> _TASK DETAILS_
Output the data in full and exactly as presented.

> _PROVIDED RECORDS_
-- ==== Sys2Proof/Machine/Scratch.lean ====
section
/-! DEFINITION. Scratchpad loads and stores, MAJ 0x10 (R285 to R297). -/

namespace Sys2Proof.Machine

/-- The element that the last of some indices supplies: lane i of a register or a pair (R287). -/
def Env.storeData (e : Env) (d : BitVec 8) (sz : Sz) (is : List Nat) : List Byte :=
  let idx := is.getLastD 0
  let r := d.toNat + idx / 32 * (if sz = .w64 then 2 else 1)
  leBytes sz.bytes (e.w.lane sz r (idx % 32)).toNat

/-- The V registers an element destination names. -/
def elemRegs (sz : Sz) (d : BitVec 8) : List Nat := if sz = .w64 then [d.toNat, d.toNat + 1] else [d.toNat]

end Sys2Proof.Machine

namespace Sys2Proof
open Sys2Proof.Machine

/-- A vector load. -/
def MemV.loadForm (o : MemV) : MemForm :=
  { w := o.w, size := o.sz.bytes, second := false, pendV := elemRegs o.sz o.d, pendS := [], writes := false,
    kind := fun _ => .read }

/-- A vector store; its data is read at issue. -/
def MemV.storeForm (o : MemV) (e : Env) : MemForm :=
  { w := o.w, size := o.sz.bytes, second := true, pendV := [], pendS := [], writes := true,
    kind := fun is => .write (e.storeData o.d o.sz is) }

/-- A uniform load. -/
def MemU.loadForm (o : MemU) : MemForm :=
  { w := o.w, size := o.sz.bytes, second := false, pendV := [], pendS := [o.d.toNat], writes := false,
    kind := fun _ => .read }

/-- A uniform store. -/
def MemU.storeForm (o : MemU) (e : Env) : MemForm :=
  { w := o.w, size := o.sz.bytes, second := true, pendV := [], pendS := [], writes := true,
    kind := fun _ => .write (leBytes o.sz.bytes (e.w.s o.d).toNat) }

/-- LDK's form (R293). -/
def MemK.loadForm (o : MemK) : MemForm :=
  { w := o.w, size := o.sz.bytes, second := false, pendV := (List.range o.count).map (fun j => o.d.toNat + j), pendS := [],
    writes := false, kind := fun _ => .read }

/-- STK's form (R293). -/
def MemK.storeForm (o : MemK) (e : Env) : MemForm :=
  { w := o.w, size := o.sz.bytes, second := true, pendV := [], pendS := [], writes := true,
    kind := fun is => .write (e.storeData o.d o.sz is) }

end Sys2Proof

namespace Sys2Proof.Machine

/-- The elements of a vector form. -/
def Env.memElems (e : Env) (o : MemV) : List Elem := e.laneElems o.base o.index o.sc o.off.toInt

/-- LDS (R291, R292). -/
def execLds (o : MemV) (s : State) : Host.Outcome State Fault Refusal :=
  issue (.lds o) s (fun e => e.localForm o.loadForm (e.memElems o))

/-- STS (R291, R292). -/
def execSts (o : MemV) (s : State) : Host.Outcome State Fault Refusal :=
  issue (.sts o) s (fun e => e.localForm (o.storeForm e) (e.memElems o))

/-- LDSU (R294). -/
def execLdsu (o : MemU) (s : State) : Host.Outcome State Fault Refusal :=
  issue (.ldsu o) s (fun e => e.localForm o.loadForm (e.uniElem o.base o.off.toInt))

/-- STSU (R294). -/
def execStsu (o : MemU) (s : State) : Host.Outcome State Fault Refusal :=
  issue (.stsu o) s (fun e => e.localForm (o.storeForm e) (e.uniElem o.base o.off.toInt))

/-- LDK (R293). -/
def execLdk (o : MemK) (s : State) : Host.Outcome State Fault Refusal :=
  issue (.ldk o) s (fun e => e.localForm o.loadForm (e.blockElems o))

/-- STK (R293). -/
def execStk (o : MemK) (s : State) : Host.Outcome State Fault Refusal :=
  issue (.stk o) s (fun e => e.localForm (o.storeForm e) (e.blockElems o))

end Sys2Proof.Machine
end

> _FINISHED EXERCISE_
-- ==== Sys2Proof/Machine/Scratch.lean ====
section
/-! DEFINITION. Scratchpad loads and stores, MAJ 0x10 (R285 to R297). -/

namespace Sys2Proof.Machine

/-- The element that the last of some indices supplies: lane i of a register or a pair (R287). -/
def Env.storeData (e : Env) (d : BitVec 8) (sz : Sz) (is : List Nat) : List Byte :=
  let idx := is.getLastD 0
  let r := d.toNat + idx / 32 * (if sz = .w64 then 2 else 1)
  leBytes sz.bytes (e.w.lane sz r (idx % 32)).toNat

/-- The V registers an element destination names. -/
def elemRegs (sz : Sz) (d : BitVec 8) : List Nat := if sz = .w64 then [d.toNat, d.toNat + 1] else [d.toNat]

end Sys2Proof.Machine

namespace Sys2Proof
open Sys2Proof.Machine

/-- A vector load. -/
def MemV.loadForm (o : MemV) : MemForm :=
  { w := o.w, size := o.sz.bytes, second := false, pendV := elemRegs o.sz o.d, pendS := [], writes := false,
    kind := fun _ => .read }

/-- A vector store; its data is read at issue. -/
def MemV.storeForm (o : MemV) (e : Env) : MemForm :=
  { w := o.w, size := o.sz.bytes, second := true, pendV := [], pendS := [], writes := true,
    kind := fun is => .write (e.storeData o.d o.sz is) }

/-- A uniform load. -/
def MemU.loadForm (o : MemU) : MemForm :=
  { w := o.w, size := o.sz.bytes, second := false, pendV := [], pendS := [o.d.toNat], writes := false,
    kind := fun _ => .read }

/-- A uniform store. -/
def MemU.storeForm (o : MemU) (e : Env) : MemForm :=
  { w := o.w, size := o.sz.bytes, second := true, pendV := [], pendS := [], writes := true,
    kind := fun _ => .write (leBytes o.sz.bytes (e.w.s o.d).toNat) }

/-- LDK's form (R293). -/
def MemK.loadForm (o : MemK) : MemForm :=
  { w := o.w, size := o.sz.bytes, second := false, pendV := (List.range o.count).map (fun j => o.d.toNat + j), pendS := [],
    writes := false, kind := fun _ => .read }

/-- STK's form (R293). -/
def MemK.storeForm (o : MemK) (e : Env) : MemForm :=
  { w := o.w, size := o.sz.bytes, second := true, pendV := [], pendS := [], writes := true,
    kind := fun is => .write (e.storeData o.d o.sz is) }

end Sys2Proof

namespace Sys2Proof.Machine

/-- The elements of a vector form. -/
def Env.memElems (e : Env) (o : MemV) : List Elem := e.laneElems o.base o.index o.sc o.off.toInt

/-- LDS (R291, R292). -/
def execLds (o : MemV) (s : State) : Host.Outcome State Fault Refusal :=
  issue (.lds o) s (fun e => e.localForm o.loadForm (e.memElems o))

/-- STS (R291, R292). -/
def execSts (o : MemV) (s : State) : Host.Outcome State Fault Refusal :=
  issue (.sts o) s (fun e => e.localForm (o.storeForm e) (e.memElems o))

/-- LDSU (R294). -/
def execLdsu (o : MemU) (s : State) : Host.Outcome State Fault Refusal :=
  issue (.ldsu o) s (fun e => e.localForm o.loadForm (e.uniElem o.base o.off.toInt))

/-- STSU (R294). -/
def execStsu (o : MemU) (s : State) : Host.Outcome State Fault Refusal :=
  issue (.stsu o) s (fun e => e.localForm (o.storeForm e) (e.uniElem o.base o.off.toInt))

/-- LDK (R293). -/
def execLdk (o : MemK) (s : State) : Host.Outcome State Fault Refusal :=
  issue (.ldk o) s (fun e => e.localForm o.loadForm (e.blockElems o))

/-- STK (R293). -/
def execStk (o : MemK) (s : State) : Host.Outcome State Fault Refusal :=
  issue (.stk o) s (fun e => e.localForm (o.storeForm e) (e.blockElems o))

end Sys2Proof.Machine
end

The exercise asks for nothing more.